* _Stored data entries_

▼

-- ==== Sys2Proof/Machine/Dispatch.lean ====
section
/-! DEFINITION. The one dispatch: one arm per command, each a direct call of that command's meaning. -/
namespace Sys2Proof.Machine
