/-- R298–R308: an outlier is ignored while locked, a large error is stepped while unlocked; TIME, CTHI, ECHO, TNO and token blocks are sent
and taken; a missing TIME block ends CT_LOCK, a missing token is told and leads to the local encoder where it is wired; sixteen valid
tokens restore the source; a token of the number due waits as the next tick, and one whose CRC-8 is wrong is counted and has no other effect. The
model's own: the servo's rate is a free value and only the stated blocks are sent (logs 10, 80, 81), a token that comes while LOST (log 82), TNO's high
bits (log 84), the position at a token (log 83), and the CHAIN event with code 1 for a loss that is declared in fallback (log 144). -/
def Obligations.ChainBlocksAndTokens : Prop :=
  (∀ (s : State) (ct : BitVec 48) (q : Byte) (u : Nat), chainUp s → s.on R.CHAIN_STAT_CT_LOCK = true →
    let rcv := nearest 48 ((s.at u).chainTime u) ct.toNat
    50 < ((rcv : Int) + s.linkNs - (s.at u).chainTime u).natAbs → goesOn (exec (.timeBlk ct q u) s) (fun t => t = s.at u)) ∧
  (∀ (s : State) (ct : BitVec 48) (q : Byte) (u : Nat), chainUp s → s.on R.CHAIN_STAT_CT_LOCK = false →
    let rcv : Nat := s.chain.ctHigh * 2 ^ 48 + ct.toNat
    1000 < ((rcv : Int) + s.linkNs - (s.at u).chainTime u).natAbs → goesOn (exec (.timeBlk ct q u) s) (fun t =>
      t.chain.ctBase = rcv ∧ t.chain.ctAt = u ∧ t.chain.lastTime = some u ∧ t.chain.okRun = 0 ∧
      only s t [R.CHAIN_CT_ERR_E.reg])) ∧
  (∀ (s : State) (hi : Half), chainUp s → goesOn (exec (.cthiBlk hi) s) (fun t => t.chain.ctHigh = hi.toNat ∧ only s t [])) ∧
  (∀ s : State, s.act R.CHAIN_CTRL_DOWN_EN = 1 → s.portState 2 = rpUP → goesOn (exec .timeSend s) (fun t =>
    t.chain.timeSeq = s.chain.timeSeq + 1 ∧ t.chain.sentAt = some t.now ∧ only s t [] ∧
    ∃ more, t.wire = s.wire ++ blockOut t 2 (0x2F :: leBytes 6 (s.chainTime t.now) ++ [s.chain.timeSeq % 256]) :: more)) ∧
  (∀ (s : State) (p : Fin 3) (id : Byte) (u : Nat), s.portState p.val = rpUP → goesOn (exec (.echoBlk p false id u) s) (fun t =>
    t.now = max s.now u ∧ t.chain = s.chain ∧ only s t [] ∧
    t.wire = s.wire ++ [{ port := p.val, type := 0x66, bytes := [0x66, 1, id.toNat, 0, 0, 0, 0, 0], time := t.now + 20 }])) ∧
  (∀ (s : State) (u : Nat), s.portState 1 = rpUP → goesOn (exec (.linkDelayMeasure u) s) (fun t =>
    t.chain.echoes.length = 16 ∧ t.chain.trips = [] ∧ t.wire.length = s.wire.length + 16 ∧ t.now = max s.now u ∧ only s t [])) ∧
  (∀ (s : State) (u : Nat), s.chain.lastTime = some u → s.on R.CHAIN_STAT_CT_LOCK = true → goesOn (exec .ctLockTimeout s) (fun t =>
    t.get R.CHAIN_STAT_CT_LOCK = 0 ∧ t.now = max s.now (u + 100 * usClk) ∧ told s t E.RIDGE_CT_LOCK_LOST ∧
    only s t (R.CHAIN_STAT_CT_LOCK.reg :: toldRegs E.RIDGE_CT_LOCK_LOST))) ∧
  (∀ (s : State) (n ct u : Nat), s.chain.lastTok = some (n, ct) → s.chained = true → s.on R.CHAIN_STAT_FALLBACK = false →
    s.on R.CHAIN_STAT_LOST = false →
    ct + 15 * s.get R.TICK_TPRED_T / 2 + 5 * s.leadClk < s.chainTime (max s.now u) → goesOn (exec (.tokenLoss u) s) (fun t =>
      t.get R.CHAIN_STAT_LOST = 1 ∧ t.chain.valid = 0 ∧ t.chain.lastTok = none ∧ t.get (intRawBit E.RIDGE_TOKEN_LOSS) = 1 ∧
      t.on R.CHAIN_STAT_FALLBACK = (s.inRun && decide (s.modeAct ≠ 2) && decide (s.act R.CHAIN_CTRL_LOCAL_ENC = 1) && decide (s.get R.ENC_STAT_FAULT = 0)))) ∧
  (∀ (s : State) (n ct u : Nat), s.chain.lastTok = some (n, ct) → s.chained = true → s.on R.CHAIN_STAT_FALLBACK = true →
    s.on R.CHAIN_STAT_LOST = false → s.evtQ.length < 32 →
    ct + 15 * s.get R.TICK_TPRED_T / 2 + 5 * s.leadClk < s.chainTime (max s.now u) → goesOn (exec (.tokenLoss u) s) (fun t =>
      t.get R.CHAIN_STAT_LOST = 1 ∧ t.on R.CHAIN_STAT_FALLBACK = true ∧ t.chain.lastTok = none ∧ t.get (intRawBit E.RIDGE_TOKEN_LOSS) = 1 ∧
      ∃ e ∈ t.evtQ, e.code = cCHAIN ∧ e.detail = padTo 16 ([1, 0, 0, 0, 0, 0, 0, 0] ++ leBytes 8 s.chainNext))) ∧
  (∀ s : State, s.on R.CHAIN_STAT_LOST = true → s.portState 1 = rpUP → s.on R.CHAIN_STAT_CT_LOCK = true → 16 ≤ s.chain.valid →
    s.evtQ.length < 64 → goesOn (exec .tokenRestore s) (fun t =>
      t.get R.CHAIN_STAT_LOST = 0 ∧ t.evtQ.length = s.evtQ.length + 1 ∧ only s t [R.CHAIN_STAT_LOST.reg])) ∧
  (∀ (s : State) (fl hp : Byte) (n der : Word) (crc : Option Byte) (tp : BitVec 24) (u : Nat), chainUp s →
    crc.map BitVec.toNat ≠ some (tokenCrc fl hp n der tp) → goesOn (exec (.tickToken fl hp n crc der tp u) s)
    (fun t => t.chain = { s.chain with valid := 0 } ∧
      t.get R.CHAIN_TOK_BAD_COUNT = min (2 ^ 32 - 1) (s.get R.CHAIN_TOK_BAD_COUNT + 1) ∧ only s t [R.CHAIN_TOK_BAD_COUNT.reg])) ∧
  (∀ (s : State) (fl hp : Byte) (n der : Word) (crc : Option Byte) (tp : BitVec 24) (u : Nat), chainUp s → s.on R.CHAIN_STAT_LOST = false →
    crc.map BitVec.toNat = some (tokenCrc fl hp n der tp) → s.lifeWaits = false →
    s.on R.CHAIN_STAT_FALLBACK = false → s.inRun = true → s.modeAct ≠ 2 → bit fl.toNat 2 = false → nearest 32 s.chainNext n.toNat = s.chainNext →
    goesOn (exec (.tickToken fl hp n crc der tp u) s) (fun t =>
      t.chain.valid = s.chain.valid + 1 ∧ t.get R.CHAIN_STAT_HOPS = hp.toNat ∧ t.tick.tickno = s.tick.tickno ∧
      ∃ d, t.tick.queue = s.tick.queue ++ [d] ∧ d.tno = some s.chainNext ∧ d.noEdge = false ∧ u ≤ d.edge ∧
        d.chainMark = bit fl.toNat 0 ∧ d.sheet = bit fl.toNat 1 ∧ t.tick.lastDer = some d.der)) ∧
  (∀ (s : State) (n : BitVec 56), s.portState 2 = rpUP → s.jobRunning = false →
    let m := s.tick.tickno / 2 ^ 56 * 2 ^ 56 + n.toNat
    s.tick.tickno < m → goesOn (exec (.tnoBlk n) s) (fun t =>
      (s.tnoAtOnce = true → m < s.nvs.saved.hwm → t.tick.tickno = m ∧ t.chain.pend = none ∧ t.get (intRawBit E.RIDGE_TICKNO_ADV) = 1) ∧
      (s.tnoAtOnce = false → t.tick.tickno = s.tick.tickno ∧ t.chain.pend = some m))) ∧
  (∀ s : State, chainUp s → goesOn (exec .tnoSend s) (fun t =>
    t.wire = s.wire ++ [blockOut s 1 (0x5A :: leBytes 7 s.tick.tickno)] ∧ only s t [])) ∧
  (∀ s : State, s.served 0x023 = true → goesOn (exec .chainMonClr s) (fun t =>
    t.get R.CHAIN_LAT_MAX_NS = 0 ∧ t.get R.CHAIN_MARGIN_MIN_NS = 0x7FFFFFFF ∧ t.get R.CHAIN_STAT_LEAD_OK = 0 ∧ t.chain.leadRun = 0 ∧
    only s t [R.CHAIN_LAT_MAX_NS.reg, R.CHAIN_MARGIN_MIN_NS.reg, R.CHAIN_STAT_LEAD_OK.reg]))

/-! ## Calibration (R313–R330) -/

/-- A calibration run may begin: its page is served, no run is in progress, the module is in RUN without a job. -/
def calFree (s : State) : Prop :=
  s.served 0x027 = true ∧ s.cal.run = 0 ∧ s.inRun = true ∧ s.jobRunning = false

▲

* _What you need to do_
As listed above, the lines from the line with "t.get R.CHAIN_TOK_BAD_COUNT = min" to the line with "s → s.on R.CHAIN_STAT_LOST = false →" are to be echoed exactly, with both ends included and nothing added.

* _Answer space_
      t.get R.CHAIN_TOK_BAD_COUNT = min (2 ^ 32 - 1) (s.get R.CHAIN_TOK_BAD_COUNT + 1) ∧ only s t [R.CHAIN_TOK_BAD_COUNT.reg])) ∧
  (∀ (s : State) (fl hp : Byte) (n der : Word) (crc : Option Byte) (tp : BitVec 24) (u : Nat), chainUp s → s.on R.CHAIN_STAT_LOST = false →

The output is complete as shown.